> **What to produce**
Which lines of the entries below run from the one holding "match ok f.copy0, ok f.copy1 with" to the one holding "def copyHeader (format", inclusive? Set down exactly those lines and no others.

□ □ □ □ □ □ □

-- ==== Sys2Proof/Machine/Power.lean ====
section
/-! DEFINITION. Power, reset, boot and standby (R470 to R484), the boot flash (R423 to R430), and taking a reset. -/

namespace Sys2Proof.Machine

/-! ### The boot flash (R424 to R430) -/

def slotEMPTY : Nat := 0xFFFFFFFF
def slotSTAGED : Nat := 0xFFFFFF00
def slotTRIAL : Nat := 0xFFFF0000
def slotBOOTED : Nat := 0xFF000000
def slotGOOD : Nat := 0x0F000000
def slotFAILED : Nat := 0

/-- A slot's STATE as `CFG_SLOT` reports it; any other value reads FAILED (R424). -/
def slotCode (x : ImgSlot) : Nat :=
  if x.state = slotEMPTY then 0 else if x.state = slotSTAGED then 1 else if x.state = slotTRIAL then 2
  else if x.state = slotBOOTED then 3 else if x.state = slotGOOD then 4 else 5

/-- `a` is higher than `b` by 32-bit serial arithmetic. -/
def serialHigher (a b : Nat) : Bool := decide (a ≠ b) && decide ((a + 2 ^ 32 - b) % 2 ^ 32 < 2 ^ 31)

/-- A little-endian word and half-word of a list of bytes. -/
def word32 (bs : List Byte) (o : Nat) : Nat := leNat ((bs.drop o).take 4)
def word16 (bs : List Byte) (o : Nat) : Nat := leNat ((bs.drop o).take 2)

/-- A manifest's SEQ, PRODUCT, FORMATS and FLAGS (R432). -/
def mfSeq (m : List Byte) : Nat := word32 m 8
def mfProduct (m : List Byte) : Nat := word32 m 32
def mfFormats (m : List Byte) : List Nat := ((List.range 8).map (fun i => word16 m (16 + 2 * i))).filter (fun f => decide (f ≠ 0))
def mfFlags (m : List Byte) : Nat := word32 m 12

/-- A settings copy (R426, R427). -/
def copyFormat (c : List Byte) : Nat := word16 c 4
def copySeq (c : List Byte) : Nat := word32 c 8
def copyBody (c : List Byte) : List Byte := (c.drop 32).take (word32 c 12)
def copyValid (c : List Byte) : Bool :=
  decide (word32 c 0 = 0x5453584B) && decide (word32 c 12 ≤ 1048544) && decide (32 + word32 c 12 ≤ c.length) &&
  decide (crc32 (copyBody c) = word32 c 16)

/-- The settings copy that a firmware declaring `fs` selects: 0 none, 1 copy 0, 2 copy 1 (R427). -/
def selectCopy (f : Flash) (fs : List Nat) : Nat :=
  let ok (c : List Byte) : Bool := copyValid c && fs.contains (copyFormat c)
  match ok f.copy0, ok f.copy1 with
  | false, false => 0
  | true, false => 1
  | false, true => 2
  | true, true => if serialHigher (copySeq f.copy1) (copySeq f.copy0) then 2 else 1

/-- Copy 1 is the one written next: it holds the lower SEQ, or is invalid, or both are alike (R428). -/
def writesCopy1 (f : Flash) : Bool :=
  if !copyValid f.copy1 then true
  else if !copyValid f.copy0 then false
  else !serialHigher (copySeq f.copy1) (copySeq f.copy0)

/-- The 32-byte header of a copy (R426). -/
def copyHeader (format seq : Nat) (body : List Byte) : List Byte :=
  leBytes 0x5453584B 4 ++ leBytes format 2 ++ leBytes 0 2 ++ leBytes seq 4 ++ leBytes body.length 4 ++
  leBytes (crc32 body) 4 ++ List.replicate 12 0

/-- A flash's slot: 1 for A, 2 for B. -/
def Flash.slot (f : Flash) (i : Nat) : ImgSlot := if i = 2 then f.slotB else f.slotA
def Flash.setSlot (f : Flash) (i : Nat) (x : ImgSlot) : Flash := if i = 2 then { f with slotB := x } else { f with slotA := x }

/-- The GOOD slot with the higher COMMITNO (R425, step 3): 0 none, 1 A, 2 B. -/
def goodSlot (f : Flash) : Nat :=
  match slotCode f.slotA == 4, slotCode f.slotB == 4 with
  | false, false => 0
  | true, false => 1
  | false, true => 2
  | true, true => if serialHigher f.slotB.commitno f.slotA.commitno then 2 else 1

/-- A slot that reads BOOTED is set to FAILED (R425, step 1). -/
def failBooted (x : ImgSlot) : ImgSlot := if x.state = slotBOOTED then { x with state := slotFAILED } else x

/-- The slot chosen at a reset, the flash after the choice, and whether a trial begins with it (R423, R425). -/
def chooseSlot (f : Flash) : Flash × Nat × Bool :=
  let f := { f with slotA := failBooted f.slotA, slotB := failBooted f.slotB }
  if f.mib < 32 then (f, 0, false)
  else if f.slotA.state = slotTRIAL then ({ f with slotA := { f.slotA with state := slotBOOTED } }, 1, true)
  else if f.slotB.state = slotTRIAL then ({ f with slotB := { f.slotB with state := slotBOOTED } }, 2, true)
  else (f, goodSlot f, false)

namespace State

def setFlash (s : State) (f : Flash) : State := { s with flash := f }

/-- The slot that runs, or was chosen: 0 none, 1 A, 2 B. -/
def bootSlot (s : State) : Nat := s.get I.BOOT_SLOT

/-- The running slot's manifest. -/
def runManifest (s : State) : List Byte := (s.flash.slot s.bootSlot).manifest

/-- In a pair, a chip that is healthy in its trial tells its partner so, with the digest of its manifest (R443). -/
def tellHealthy (s : State) : State :=
  if s.linkUp && decide (s.role ≠ roleSOLO) && s.on F.CFG_TRIAL_ACTIVE && s.on F.CFG_TRIAL_HEALTHY then
    s.sendFrame 7 0 none (4 :: (sha256 s.runManifest).map (·.toNat))
  else s

/-- Rind enters recovery (R447). -/
def enterRecovery (s : State) : State :=
  (((s.set I.BOOT_PH 2).set I.BOOT_SLOT 0).set I.RL_UNL 0).set I.RL_BAUD 115200 |>.say "RIND 1"

/-- Rind chooses the slot to boot, or enters recovery (R425). -/
def selectSlot (s : State) : State :=
  let booted := decide (s.flash.slotA.state = slotBOOTED) || decide (s.flash.slotB.state = slotBOOTED)
  let (f, k, trial) := chooseSlot s.flash
  let s := (((s.setFlash f).set I.BOOT_SLOT k).flag I.BOOT_TRIAL trial).set I.BOOT_DIG 0
  let s := if booted then s.set I.FB_PEND 1 else s
  if k = 0 then s.enterRecovery else s

/-! ### The BOOT record (R430) -/

/-- The words of the record for one Damson channel, as register writes. -/
def bootDamson (s : State) (body : List Byte) (n : Nat) : State :=
  let w (k : Nat) : Nat := word32 body (28 * n + 4 * k)
  let s := (s.dmsPlain n 0x04 (w 0)).dmsSpanSet n (w 1)
  let s := ((s.dmsPlain n 0x1C (w 2)).dmsPlain n 0x18 (w 3)).dmsPlain n 0x10 (w 4)
  (s.dmsPlain n 0x14 (w 5)).dmsCtrlSet n (w 6)

/-- The record applied from the copy that the booting firmware selects; with none, every register keeps its value and
no owner code is set. -/
def bootRecord (s : State) : State :=
  let k := selectCopy s.flash (mfFormats (s.flash.slot s.bootSlot).manifest)
  let s := s.set I.SET_COPY k
  let body := copyBody (if k = 2 then s.flash.copy1 else s.flash.copy0)
  let own (i : Nat) : Nat := if k = 0 then 0 else (body.getD (480 + i) 0).toNat
  let s := (List.range 32).foldl (fun s i => s.set (I.OWN_DIG i) (own i)) s
  if k = 0 then (List.range 16).foldl (fun s n => s.dmsCtrlSet n 0) s
  else
    let s := (List.range 16).foldl (fun s n => s.bootDamson body n) s
    let s := (List.range 5).foldl (fun s i => s.refpriSet i (word32 body (448 + 4 * i))) s
    ((s.clkCtrlSet (word32 body 468)).dmcCfgSet (word32 body 472)).regStore 0x40060 (word32 body 476)

/-- Steps 2 to 4 of the boot sequence (R477): the slot, the BOOT record, and the memory controller's enable. -/
def bootSteps (s : State) : State :=
  let s := s.selectSlot
  if s.get I.BOOT_PH = 2 then (List.range 16).foldl (fun s n => s.dmsCtrlSet n 0) s
  else (((s.bootRecord).set I.CUR_EN 1).set I.RSTOUT_B 0).dmcSet 0x10

/-- The straps sampled at a release (R476), then the boot, or Rind recovery. -/
def release (s : State) (boot : Nat) : State :=
  let s := (((s.set F.SYS_RSTCAUSE_BOOT boot).flag F.SYS_RSTCAUSE_BADSTRAP (boot = 3)).flag F.SYS_RSTCAUSE_SAFE (boot = 2)).set
    I.RSTOUT_B 1
  if boot = 1 then (List.range 16).foldl (fun s n => s.dmsCtrlSet n 0) s.enterRecovery else s.bootSteps

/-! ### Resets (R472 to R474) -/

/-- A key's register address; the numbers that no register shows lie above register space. -/
def keyAddr (k : Key) : Nat := k.1 / 32

/-- The kept numbers that no reset changes: fuses, pins and the supply state. -/
def fixedKeys : List Nat :=
  [(I.KEY_WR 0).id, (I.KEY_REV 0).id, I.PWRSRC.id, I.DMS_LOW.id, I.DMS_OUTER.id, (I.PW_BAD 0).id, I.PW_PORST.id,
   I.PW_HOLD.id, I.PW_LOST.id, I.TWN_HBO.id, I.JTAG_IR.id, I.JTAG_DR.id]

/-- What a cold reset keeps of the register file: pins' levels and fuses. -/
def coldKeeps (k : Key) : Bool := fixedKeys.contains k.1 || decide (k.1 = (F.PIN_GP_IN 0).id)

/-- The kept numbers of the units that a warm reset leaves alone: the clock unit, Medlar's map, log and retirements, the
Damson channels, and a chain's head. -/
def warmKeys : List Nat :=
  [(I.REF_EN 0).id, (I.REF_KIND 0).id, (I.REF_INST 0).id, I.CLK_WORDAT.id, I.CLK_HELD.id, I.CLK_HELDAT.id, I.CLK_REFPPM.id,
   I.PCLK.id, I.CLK_LOST.id, I.CLK_STARTED.id, I.CLK_GLRUN.id, I.CLK_GLAT.id, I.CLK_HOEXP.id, I.RATE_PEND.id, I.RATE_AT.id,
   I.RATE_M.id, I.RATE_B.id, I.RATE_F.id, I.FRC_LOADP.id, I.FRC_LOADV.id, I.TICKED.id, I.MDL_LOGN.id] ++
  [(I.PC_RET 0).id, (I.PB_RET 0).id, (I.ASRC_PRET 0).id, (I.ASRC_DEAD 0).id] ++
  [(I.DMS_TGT 0).id, (I.DMS_FROM 0).id, (I.DMS_TO 0).id, (I.DMS_SAT 0).id, (I.DMS_DUE 0).id, (I.DMS_RDIR 0).id,
   (I.DMS_RAT 0).id, (I.DMS_PH 0).id, (I.DMS_NSPAN 0).id,
   (I.DMS_HELD 0).id, (I.DMS_UNFIT 0).id, (I.DMS_SWAP 0).id] ++
  [I.CH_HEAD.id, I.CH_HOP.id, F.TWN_STAT_STRAP.id, F.SYS_RATE_BLOCK.id, F.SYS_RATE_MULT.id, F.SYS_RATE_FAMILY.id]

/-- What a warm reset keeps of the register file (R474): beside what no reset changes, the clock unit but its outputs,
`MDL_MAP`, `ORC_MAP`, `ASRC_CH.PHYS`, the fault log, and the Damson channels but CW and their events.
DEDUCED: log entry 79. -/
def warmKeeps (k : Key) : Bool :=
  let a := keyAddr k
  coldKeeps k || warmKeys.contains k.1 ||
  (decide (0x10000 ≤ a) && decide (a < 0x20000) && !(decide (0x10060 ≤ a) && decide (a < 0x10084))) ||
  decide (k.1 = (F.MDL_MAP_PHYS 0).id) || decide (k.1 = (F.ORC_MAP_PHYS 0).id) || decide (k.1 = (F.ASRC_CH_PHYS 0).id) ||
  decide (a = 0x30024) || (decide (0x31000 ≤ a) && decide (a < 0x32000)) ||
  (decide (0xE1000 ≤ a) && decide (a < 0xE2000) && decide (k.1 ≠ (F.DMS_STAT_CW 0).id) && decide (k.1 ≠ (F.DMS_EVT_EVT 0).id))

/-- What every reset keeps beside registers: the flash, the pending commands, the boundary cells and the lines sent. -/
def resetTo (s : State) (keep : Key → Bool) : State :=
  { State.reset with
    regs := s.regs.filter (fun e => keep e.1)
    free := s.free, flash := s.flash, jtag := s.jtag, pending := s.pending
    svc := { drives := [], out := s.svc.out } }

/-- The cells of a memory whose contents are no longer guaranteed, below a size. -/
def lostMem (n size : Nat) : Mem :=
  ((Config.lostCells n).filter (fun c => decide (c.1 < size))).foldl (fun m c => memSet m c.1 c.2) []

/-- Orchard, external memory and the cores' memories lost. DESIGN CHOICE: log entry 78. -/
def loseMemories (s : State) : State :=
  let c (n : Nat) : Nat × Core :=
    let m (k size : Nat) : Mem := lostMem (s.free + k + 2 * n) size
    (n, { s.core n with imem := m 2 0x10000, dmem := m 3 0x80000, flaws := [] })
  { s with orchard := lostMem s.free orcSize, dram := lostMem (s.free + 1) (2 ^ 34), orcFlaws := [], dramFlaws := [],
           cores := (List.range 65).map c, free := s.free + 132 }

/-- Hold-safe entered (R471): every unit is in its reset state. DEDUCED: log entry 77. DEDUCED: log entry 80. -/
def holdSafe (s : State) (lost : Bool) : State :=
  if s.on I.PW_HOLD then s
  else ((s.set I.PW_HOLD 1).flag I.PW_LOST lost).resetTo coldKeeps

/-- Hold-safe may end: every supply is good and `PORST#` is high. -/
def holdEnds (s : State) : Bool :=
  s.on I.PW_HOLD && !s.on I.PW_PORST && (List.range 12).all (fun k => !s.on (I.PW_BAD k))

/-- A cold reset (R473): tREL after hold-safe ends. -/
def coldReset (s : State) (boot : Nat) (role : Bool) : State :=
  if s.holdEnds then
    let lost := s.on I.PW_LOST
    let s := (((s.resetTo coldKeeps).set I.PW_HOLD 0).set I.PW_LOST 0).loseMemories
    let s := (s.flag F.TWN_STAT_STRAP role).set (if lost then F.SYS_RSTCAUSE_SUPPLY else F.SYS_RSTCAUSE_COLD) 1
    s.release boot
  else s

/-- A warm reset by the cause that `cause` records (R474). FRC, the clocks and the memories run on or are kept; from STANDBY
it is a wake (R482). -/
def warmReset (s : State) (cause : Fld) (boot : Nat) : State :=
  if s.on I.PW_HOLD then s
  else
    let keepCore (e : Nat × Core) : Nat × Core :=
      if e.1 = 64 then (64, Core.steward 0x08000000) else (e.1, { Core.reset with dmem := e.2.dmem, flaws := e.2.flaws })
    let t := s.resetTo warmKeeps
    let t := { t with frc := s.frc, frcPrev := s.frcPrev, cclk := s.cclk, tclk := s.tclk, orchard := s.orchard,
                      dram := s.dram, orcFlaws := s.orcFlaws, dramFlaws := s.dramFlaws, cores := s.cores.map keepCore,
                      graft := { Graft.reset with hops := s.graft.hops } }
    let t := if s.get F.SYS_PWR_STATE = 3 then t.enterAcquire else t
    ((t.set cause 1).syncSpares).release boot

/-- `SYS_RST` written (R474, R475); WARM is the steward's. -/
def rstSet (s : State) (m : Master) (w boot : Nat) : State :=
  let s := s.put F.SYS_RST_RSTOUT w
  if natBit w 31 ∧ m = .steward then s.warmReset F.SYS_RSTCAUSE_WARM boot else s

/-- `RSTOUT#` is low (R475). -/
def rstoutLow (s : State) : Bool := s.on I.PW_HOLD || s.on I.RSTOUT_B || s.on F.SYS_RST_RSTOUT

/-! ### The rest of the boot (R477, R479, R442) -/

/-- Step 5: the digests of the chosen slot's parts; a mismatch fails the slot, and selection begins again. -/
def digestsChecked (s : State) (good : Bool) : State :=
  if s.get I.BOOT_PH ≠ 0 ∨ s.bootSlot = 0 then s
  else if good then s.set I.BOOT_DIG 1
  else
    let k := s.bootSlot
    let c := s.get I.SET_COPY
    let s := (s.setFlash (s.flash.setSlot k { s.flash.slot k with state := slotFAILED })).selectSlot
    if s.get I.BOOT_PH = 2 then s
    else if selectCopy s.flash (mfFormats (s.flash.slot s.bootSlot).manifest) = c then s else s.bootRecord
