-- ==== Sys2Proof/Machine/Gpio.lean ====
section
/-! DEFINITION. The GPIO pins (R496 to R498, R500) and boundary scan (R499). -/

namespace Sys2Proof.Machine

/-- The claim slot of GP n (R500, R507). -/
def gpSlot (n : Nat) : Nat := if n < 32 then toutSlot n else tinSlot (n - 32)
/-- GP n's feature ID (R496). -/
def gpFid (n : Nat) : Nat := 0x1300 + n

namespace State

/-- The ball of GP `n` is driven by the GPIO itself; a standby drives no `TOUT` (R379). -/
def gpDrives (s : State) (n : Nat) : Bool :=
  decide (s.get (F.PIN_GP_STATE n) = unitON) && s.on (F.PIN_GP_DIR n) && !(decide (n < 32) && s.standby)

/-- The ball of GP `n` is driven as a timer's output. -/
def gpTimed (s : State) (n : Nat) : Bool :=
  decide (n < 32) && decide (s.get (F.SYS_CLAIM_OWNER (gpSlot n)) = fidTmr n) && !s.standby

/-- The present level of GP `n`'s ball: as driven, else as the last edge left it (R498). DEDUCED: log entry 109. -/
def gpLevel (s : State) (n : Nat) : Bool :=
  if s.boundary then false
  else if s.gpDrives n then s.on (F.PIN_GP_OUT n)
  else if s.gpTimed n then s.on (F.TMR_STAT_LEVEL n)
  else match s.driven (.slot (Fin.ofNat 1024 (gpSlot n))) with
    | some l => l
    | none => s.on (F.PIN_GP_IN n)

/-- An edge on GP `n`: its cause and event 244 when IEDGE selects it (R500). -/
def gpEdge (s : State) (n : Nat) (rising : Bool) : State :=
  let was := s.evPending 244
  if natBit (s.get (F.PIN_GP_IEDGE n)) (if rising then 0 else 1) then
    (if n < 32 then s.set F.PIN_EVT_LO_EDGE (s.get F.PIN_EVT_LO_EDGE ||| 2 ^ n)
     else s.set F.PIN_EVT_HI_EDGE (s.get F.PIN_EVT_HI_EDGE ||| 2 ^ (n - 32))).notify 244 was
  else s

/-- The level kept after a change that began with level `was`, with its edge. -/
def gpChanged (s : State) (n : Nat) (was : Bool) : State :=
  let now := s.gpLevel n
  let s := s.flag (F.PIN_GP_IN n) now
  if now = was then s else s.gpEdge n now

/-- The fields of `PIN_GP[n]` that a write sets, EN apart. -/
def gpFields (n : Nat) : List Fld := [F.PIN_GP_PULL n, F.PIN_GP_IEDGE n, F.PIN_GP_DIR n, F.PIN_GP_OUT n]

/-- A write of `PIN_GP[n]` (R500): EN claims the ball or releases it. -/
def gpSet (s : State) (n w : Nat) : State :=
  let st (s : State) (v : Nat) : State := s.set (F.PIN_GP_STATUS n) v
  let was := s.gpLevel n
  if (F.PIN_GP_PULL n).of w = 3 then st s stBADARG
  else if natBit w 4 && !s.on (F.PIN_GP_EN n) then
    s.withClaims (gpFid n) [gpSlot n] (F.PIN_GP_STATUS n) (fun s =>
      (st (((s.puts (gpFields n) w).set (F.PIN_GP_EN n) 1).set (F.PIN_GP_STATE n) unitON) stOK).gpChanged n was)
  else if !natBit w 4 && s.on (F.PIN_GP_EN n) then
    (st ((((s.puts (gpFields n) w).set (F.PIN_GP_EN n) 0).set (F.PIN_GP_STATE n) unitOFF).unclaim (gpFid n) [gpSlot n])
      stOK).gpChanged n was
  else (st (s.puts (gpFields n) w) stOK).gpChanged n was

/-- An edge on the ball from outside: none reaches a unit while the boundary register holds the balls (R499), and none
shows on a ball that is driven from inside. -/
def gpOutside (s : State) (n : Nat) (rising : Bool) : State :=
  if s.boundary || s.gpDrives n || s.gpTimed n || (s.driven (.slot (Fin.ofNat 1024 (gpSlot n)))).isSome then s
  else (s.flag (F.PIN_GP_IN n) rising).gpEdge n rising

/-- The edges that timers' outputs have shown since they were last looked at, at the end of a sample (R310, R500).
DEDUCED: log entry 109. -/
def gpTimers (s : State) : State :=
  (s.tmActive.filter (fun n => s.gpTimed n)).foldl (fun s n => s.gpChanged n (s.on (F.PIN_GP_IN n))) s

/-- A boundary-scan instruction taken (R499). -/
def jtagIr (s : State) (k : Nat) : State := s.set I.JTAG_IR k

/-- The IDCODE: version, part number and bit 0 as R499 gives them; the manufacturer code, which it does not, free.
DESIGN CHOICE: log entry 110. -/
def idcodeWord : Nat := 0x10B77001 + 2 * natBits (Config.freeWord (2 ^ 40)).toNat 10 0

end State

/-! ### The commands -/

/-- The write of `PIN_GP[n]` with EN = 1. -/
def execGpioEnable (m : Master) (n : Fin 48) (w : Word) (s : State) : Out :=
  .next (s.guardWrite m (0x130000 + 4 * n) (w ||| 0x10).toNat (fun s => s.gpSet n (w ||| 0x10).toNat))
/-- The write of `PIN_GP[n]` with EN = 0. -/
def execGpioDisable (m : Master) (n : Fin 48) (w : Word) (s : State) : Out :=
  .next (s.guardWrite m (0x130000 + 4 * n) (w &&& 0xFFFFFFEF).toNat (fun s => s.gpSet n (w &&& 0xFFFFFFEF).toNat))
def execGpioEdge (n : Fin 48) (rising : Bool) (s : State) : Out := .next (s.gpOutside n rising)

def execBypass (s : State) : Out := .next (s.jtagIr 0)
/-- The cells preloaded into the boundary register. -/
def execSamplePreload (cells : List (Nat × Bool)) (s : State) : Out := .next ({ s with jtag := cells }.jtagIr 1)
def execExtest (s : State) : Out := .next (s.jtagIr 2)
def execIdcode (s : State) : Out := .next ((s.jtagIr 3).set I.JTAG_DR State.idcodeWord)
def execHighz (s : State) : Out := .next (s.jtagIr 4)
/-- `TRST#` low: the TAP is reset, and the boundary register leaves the balls alone. PRESUMED (IEEE 1149.1): IDCODE is
selected. PRESUMED: log entry 87. -/
def execTrstAssert (s : State) : Out := .next (s.jtagIr 3)
def execClamp (s : State) : Out := .next (s.jtagIr 5)

end Sys2Proof.Machine
end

□ □ □ □ □ □ □

> **Solved exercise**
  match ok f.copy0, ok f.copy1 with
  | false, false => 0
  | true, false => 1
  | false, true => 2
  | true, true => if serialHigher (copySeq f.copy1) (copySeq f.copy0) then 2 else 1

/-- Copy 1 is the one written next: it holds the lower SEQ, or is invalid, or both are alike (R428). -/
def writesCopy1 (f : Flash) : Bool :=
  if !copyValid f.copy1 then true
  else if !copyValid f.copy0 then false
  else !serialHigher (copySeq f.copy1) (copySeq f.copy0)

/-- The 32-byte header of a copy (R426). -/
def copyHeader (format seq : Nat) (body : List Byte) : List Byte :=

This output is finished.